Kolejne wypieki:
Nagi Instynkt z Francji - w środku znajduje się książeczka m.in. z obszernym wyjaśnieniem procesu remasteringu, ale wszyscho jest po francusku więc kolejny powód aby w końcu nauczyć się tego języka
Seans całości w weekend, na razie przeleciałem przez pierwsze 20 minut HDR10 vs Dolby Vision i jeśli chodzi o HDR10 to nie ma takiej tragedii z kompresją obrazu jak np. w The Fog czy w Cliffhanger, ale w scenach na zewnątrz, gdzie bitrate z niewiadomych przyczyn jest często kilka razy niższy niż we wnętrzach, niedoskonałości kompresji są wyraźnie odczuwalne. W Dolby Vision zresztą też (np. niebo i ogólnie jednolite powierzchnie), ale w mniejszym stopniu. Ale ogólnie świetny remaster i nie sądzę abym miał jakiekolwiek problemy z kolorkami. Szkoda tylko, że na UHD częściowo zniszczony przez niekompetentnych idiotów.
Total Recall z UK - ten sam problem z kompresją co wyżej, gdybym nie miał wyświetlacza z obsługą DV to brałbym wydańsko z Włoch. Amazon wysłał mi tego steela w zwykłej kopercie A3, taką jaką się listy wysyła. Mistrzowie - na szczęście skończyło się na jednym niewielkim wgnieceniu, które widać dopiero pod światłem, ale mimo to szkoda bo w realu ten steelbook prezentuje się bardzo fajnie.
Minari i Ojciec z USA kupione w ciemno. Bardzo dobre filmy, szczególnie ten drugi - chyba jak żaden inny pozwala wczuć się w skórę osoby z demencją.
Reszta USA:
Wszystko świetne remastery.
My Fair Lady to upgrade z BD - bazuje na tej samej świetnie odrestaurowanej wersji co BD z 2015/2016, więc jakichś dużych zmian nie ma na UHD. Co prawda kolorki wypadają korzystniej i szczegółowość obrazu stoi na wyższym poziomie, ale spodziewałem się więcej po 65mm. Mimo dość subtelnego HDR jest to najrówniejszy transfer ze wszystkich dotychczas wydanych filmów na UHD z taśmy 65mm.
Z Milczeniem owiec czekałem aż pojawi się na UHD, ale się nie doczekałem, do tego Amazon kupił MGM więc postanowiłem już nie zwlekać. Obawiałem się trochę o kompresję obrazu, bo różne rzeczy można było usłyszeć w sieci na ten temat, ale w ruchu u mnie jest nieźle.
Z Blue Velvet też miałem obawy o kompresję obrazu, ale Mierzwiak dał zielone światło więc też wziąłem Powiem tak - na moim LG C7 dopatrzyłem się około siedmiu miejsc z dość wyraźną pikselozą, a w mieszkaniu Dorothy od ~00:47:45 przez kolejną minutę mam taką masakrę z obrazem, że nawet ciężko to opisać. Postanowiłem odpalić HTPC i sprawdzić czy madVR i tym razem sprawi cuda i eureka - w końcu mogłem obejrzeć tę scenę bez zakrywania oczu.

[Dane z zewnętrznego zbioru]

/-- R90, part 0. -/
def rowsHall0_0 : List RegRow :=
  [ r1 "HALL_CTL" 0x100 [fp "enable" 0 1 .rws 0, fp "canvas" 1 3 .rws 0, fp "gang_log2" 4 2 .rws 0, fp "order_mode" 6 1 .rws 0],
    r1 "HALL_STATUS" 0x104 [fp "active" 0 1 .ro 0, fp "killed" 1 1 .ro 0, fp "lead" 2 1 .ro 0, fp "stripe" 3 3 .ro 0],
    r1 "CANVAS_SIZE" 0x108 [fp "w_m1" 0 16 .rws 0x77F, fp "h_m1" 16 15 .rws 0x437],
    r1 "STRIPE_X0" 0x10C [fp "x0" 0 17 .ro 0],
    r1 "STRIPE_W" 0x110 [fp "w" 0 17 .ro 0],
    r1 "BG_RG" 0x114 [fp "r" 0 16 .rws 0, fp "g" 16 16 .rws 0],
    r1 "BG_B" 0x118 [fp "b" 0 16 .rws 0],
    r1 "TICKS_COMPOSED" 0x11C [fp "count" 0 32 .rw 0],
    r1 "NONFINITE_COUNT" 0x120 [fp "count" 0 32 .rw 0],
    r1 "WB_CTL" 0x124 [fp "enable" 0 1 .rws 0, fp "format" 1 2 .rws 0, fp "phase" 3 3 .rws 0, fp "ring_m1" 6 4 .rws 0],
    r1 "WB_BASE_LO" 0x128 [fp "va_lo" 0 32 .rws 0],
    r1 "WB_BASE_HI" 0x12C [fp "va_hi" 0 16 .rws 0, fp "asid" 16 4 .rws 0],
    r1 "WB_STRIDE" 0x130 [fp "stride" 0 24 .rws 0],
    r1 "WB_RING_STEP" 0x134 [fp "step" 0 24 .rws 0] ]

/-- R90, part 1. -/
def rowsHall0_1 : List RegRow :=
  [ r1 "WB_INDEX" 0x138 [fp "buffer" 0 4 .ro 0],
    r1 "WB_DROPPED" 0x13C [fp "count" 0 32 .rw 0],
    ra "PHASE_MASK_LO" 0x140 8 8 [fp "layers" 0 32 .rws 0xFFFFFFFF],
    ra "PHASE_MASK_HI" 0x144 8 8 [fpv "balustrade" 0 1 .rws 1],
    r1 "HALL_CMD" 0x180 [fpv "kill" 0 1 .cmd 0],
    r1 "KILL_COUNT" 0x184 [fp "count" 0 32 .rw 0] ]

/-- R90. -/
def rowsHall0 : List RegRow :=
  rowsHall0_0 ++ rowsHall0_1

/-- R92, R150, R214, part 0. -/
def rowsHallVideo_0 : List RegRow :=
  [ rb "LAYER_CTL" 0x100 8 0x100 1 4 [fp "enable" 0 1 .rws 0, fp "kind" 1 2 .ro 0, fp "opaque_static" 3 1 .rws 0, fp "alpha_mode" 4 2 .rws 0, fp "blend" 6 1 .rws 0, fp "fault_mode" 7 2 .rws 0, fp "atomic_group" 9 4 .rws 0, fp "clut_bank" 13 1 .rws 0],
    rb "FORMAT" 0x104 8 0x100 1 4 [fp "fmt" 0 8 .rws 1],
    rb "SRC_BASE_LO" 0x108 8 0x100 1 4 [fp "va_lo" 0 32 .rws 0],
    rb "SRC_BASE_HI" 0x10C 8 0x100 1 4 [fp "va_hi" 0 16 .rws 0, fp "asid" 16 4 .rws 0],
    rb "SRC_STRIDE" 0x110 8 0x100 1 4 [fp "stride" 0 24 .rws 0],
    rb "P1_BASE_LO" 0x114 8 0x100 1 4 [fp "va_lo" 0 32 .rws 0],
    rb "P1_BASE_HI" 0x118 8 0x100 1 4 [fp "va_hi" 0 16 .rws 0],
    rb "P1_STRIDE" 0x11C 8 0x100 1 4 [fp "stride" 0 24 .rws 0],
    rb "P2_BASE_LO" 0x120 8 0x100 1 4 [fp "va_lo" 0 32 .rws 0],
    rb "P2_BASE_HI" 0x124 8 0x100 1 4 [fp "va_hi" 0 16 .rws 0],
    rb "P2_STRIDE" 0x128 8 0x100 1 4 [fp "stride" 0 24 .rws 0],
    rb "BUF_SIZE" 0x12C 8 0x100 1 4 [fp "w_m1" 0 16 .rws 0, fp "h_m1" 16 16 .rws 0],
    rb "SRC_XY" 0x130 8 0x100 1 4 [fp "x" 0 16 .rws 0, fp "y" 16 16 .rws 0],
    rb "SRC_WH" 0x134 8 0x100 1 4 [fp "w_m1" 0 16 .rws 0, fp "h_m1" 16 16 .rws 0] ]

/-- R92, R150, R214, part 1. -/
def rowsHallVideo_1 : List RegRow :=
  [ rb "DST_X" 0x138 8 0x100 1 4 [fp "x" 0 18 .rws 0],
    rb "DST_Y" 0x13C 8 0x100 1 4 [fp "y" 0 18 .rws 0],
    rb "DST_WH" 0x140 8 0x100 1 4 [fp "w_m1" 0 16 .rws 0, fp "h_m1" 16 16 .rws 0],
    rb "GLOBAL_ALPHA" 0x144 8 0x100 1 4 [fp "alpha" 0 16 .rws 0xFFFF],
    rb "Z_ORDER" 0x148 8 0x100 1 4 [fp "z" 0 8 .rws 0],
    rb "FAULT_RG" 0x14C 8 0x100 1 4 [fp "r" 0 16 .rws 0, fp "g" 16 16 .rws 0],
    rb "FAULT_BA" 0x150 8 0x100 1 4 [fp "b" 0 16 .rws 0, fp "a" 16 16 .rws 0x3C00],
    rb "DESCENT" 0x154 8 0x100 1 4 [fp "steps" 0 4 .rws 0, fp "policy" 4 2 .rws 0],
    rb "LAYER_STATUS" 0x158 8 0x100 1 4 [fp "shown" 0 1 .ro 0, fp "no_buffer" 1 1 .ro 1, fp "frozen" 2 1 .ro 0, fp "hidden" 3 1 .ro 0, fp "fault_tick" 4 1 .ro 0],
    rb "FAULT_TILES" 0x15C 8 0x100 1 4 [fp "count" 0 32 .rw 0],
    rb "CLR_CTL" 0x180 8 0x100 1 4 [fp "range" 0 1 .rws 0, fp "matrix" 1 2 .rws 0, fp "tf" 3 3 .rws 1, fp "prim" 6 1 .rws 0, fp "clip" 7 1 .rws 0],
    rb "CLR_WHITE" 0x184 8 0x100 1 4 [fp "sdr_white" 0 14 .rws 0xCB, fp "hlg_peak" 16 14 .rws 0x3E8],
    rb "CLIP_KP" 0x188 8 0x100 1 4 [fp "knee" 0 16 .rws 0x4000, fp "peak" 16 16 .rws 0x4400],
    rb "FLIP_CTL" 0x1C0 8 0x100 1 4 [fp "fence_mode" 0 2 .rws 0, fp "fence" 2 9 .rws 0, fp "commit_buf" 11 1 .rws 0, fp "timeout_drop" 12 1 .rws 0] ]

/-- R92, R150, R214, part 2. -/
def rowsHallVideo_2 : List RegRow :=
  [ rb "FENCE_TIME" 0x1C4 8 0x100 1 4 [fc "horizon_us" 0 14 .rws false 0x1F4 (.bound 20 10000), fp "timeout" 16 16 .rws 0],
    rb "NEXT_B0_LO" 0x1C8 8 0x100 1 4 [fp "va_lo" 0 32 .rw 0],
    rb "NEXT_B0_HI" 0x1CC 8 0x100 1 4 [fp "va_hi" 0 16 .rw 0],
    rb "NEXT_P1_LO" 0x1D0 8 0x100 1 4 [fp "va_lo" 0 32 .rw 0],
    rb "NEXT_P1_HI" 0x1D4 8 0x100 1 4 [fp "va_hi" 0 16 .rw 0],
    rb "NEXT_P2_LO" 0x1D8 8 0x100 1 4 [fp "va_lo" 0 32 .rw 0],
    rb "NEXT_P2_HI" 0x1DC 8 0x100 1 4 [fp "va_hi" 0 16 .rw 0],
    rb "FENCE_VALUE" 0x1E0 8 0x100 1 4 [fp "target" 0 32 .rw 0],
    rb "FLIP_CMD" 0x1E4 8 0x100 1 4 [fp "request" 0 1 .cmd 0, fp "withdraw" 1 1 .cmd 0],
    rb "FLIP_STATUS" 0x1E8 8 0x100 1 4 [fp "pending" 0 1 .ro 0, fp "ready" 1 1 .ro 0, fp "timed_out" 2 1 .ro 0, fp "group_held" 3 1 .ro 0, fp "bad_base" 4 1 .ro 0, fp "withdrawn" 5 1 .ro 0],
    rb "FLIPS" 0x1EC 8 0x100 1 4 [fp "count" 0 32 .rw 0],
    rb "NOT_READY" 0x1F0 8 0x100 1 4 [fp "count" 0 32 .rw 0],
    rb "GROUP_HELD" 0x1F4 8 0x100 1 4 [fp "count" 0 32 .rw 0],
    rb "EMPTY_TICKS" 0x1F8 8 0x100 1 4 [fp "count" 0 32 .rw 0] ]

/-- R92, R150, R214, part 3. -/
def rowsHallVideo_3 : List RegRow :=
  [ rb "LATE_FENCES" 0x1FC 8 0x100 1 4 [fp "count" 0 32 .rw 0] ]

/-- R92, R150, R214. -/
def rowsHallVideo : List RegRow :=
  rowsHallVideo_0 ++ rowsHallVideo_1 ++ rowsHallVideo_2 ++ rowsHallVideo_3

/-- R92, R150, R214, part 0. -/
def rowsHallGraphic_0 : List RegRow :=
  [ rb "LAYER_CTL" 0x100 12 0x100 1 4 [fp "enable" 0 1 .rws 0, fp "kind" 1 2 .ro 0, fp "opaque_static" 3 1 .rws 0, fp "alpha_mode" 4 2 .rws 0, fp "blend" 6 1 .rws 0, fp "fault_mode" 7 2 .rws 0, fp "atomic_group" 9 4 .rws 0, fp "clut_bank" 13 1 .rws 0],
    rb "FORMAT" 0x104 12 0x100 1 4 [fp "fmt" 0 8 .rws 1],
    rb "SRC_BASE_LO" 0x108 12 0x100 1 4 [fp "va_lo" 0 32 .rws 0],
    rb "SRC_BASE_HI" 0x10C 12 0x100 1 4 [fp "va_hi" 0 16 .rws 0, fp "asid" 16 4 .rws 0],
    rb "SRC_STRIDE" 0x110 12 0x100 1 4 [fp "stride" 0 24 .rws 0],
    rb "P1_BASE_LO" 0x114 12 0x100 1 4 [fp "va_lo" 0 32 .rws 0],
    rb "P1_BASE_HI" 0x118 12 0x100 1 4 [fp "va_hi" 0 16 .rws 0],
    rb "P1_STRIDE" 0x11C 12 0x100 1 4 [fp "stride" 0 24 .rws 0],
    rb "P2_BASE_LO" 0x120 12 0x100 1 4 [fp "va_lo" 0 32 .rws 0],
    rb "P2_BASE_HI" 0x124 12 0x100 1 4 [fp "va_hi" 0 16 .rws 0],
    rb "P2_STRIDE" 0x128 12 0x100 1 4 [fp "stride" 0 24 .rws 0],
    rb "BUF_SIZE" 0x12C 12 0x100 1 4 [fp "w_m1" 0 16 .rws 0, fp "h_m1" 16 16 .rws 0],
    rb "SRC_XY" 0x130 12 0x100 1 4 [fp "x" 0 16 .rws 0, fp "y" 16 16 .rws 0],
    rb "SRC_WH" 0x134 12 0x100 1 4 [fp "w_m1" 0 16 .rws 0, fp "h_m1" 16 16 .rws 0] ]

Co jednak najdziwniejsze nawet na zwykłym rendererze EVR Custom jest u mnie nieporównywalnie lepiej niż ze stacjonarnego odtwarzacza (OPPO). Upewniłem się jeszcze czy OPPO tutaj nie "dodaje" coś od siebie w tym filmie, więc odpaliłem go z dysku twardego bezpośrednio podpiętego do TV z pominięciem odtwarzacza i jest to samo co na OPPO. Ciekawy przypadek...
Rumble Fish to również w miarę świeży remaster ze skanu 4K, z dużo lepszym transferem od tego dostępnego w edycjach europejskich.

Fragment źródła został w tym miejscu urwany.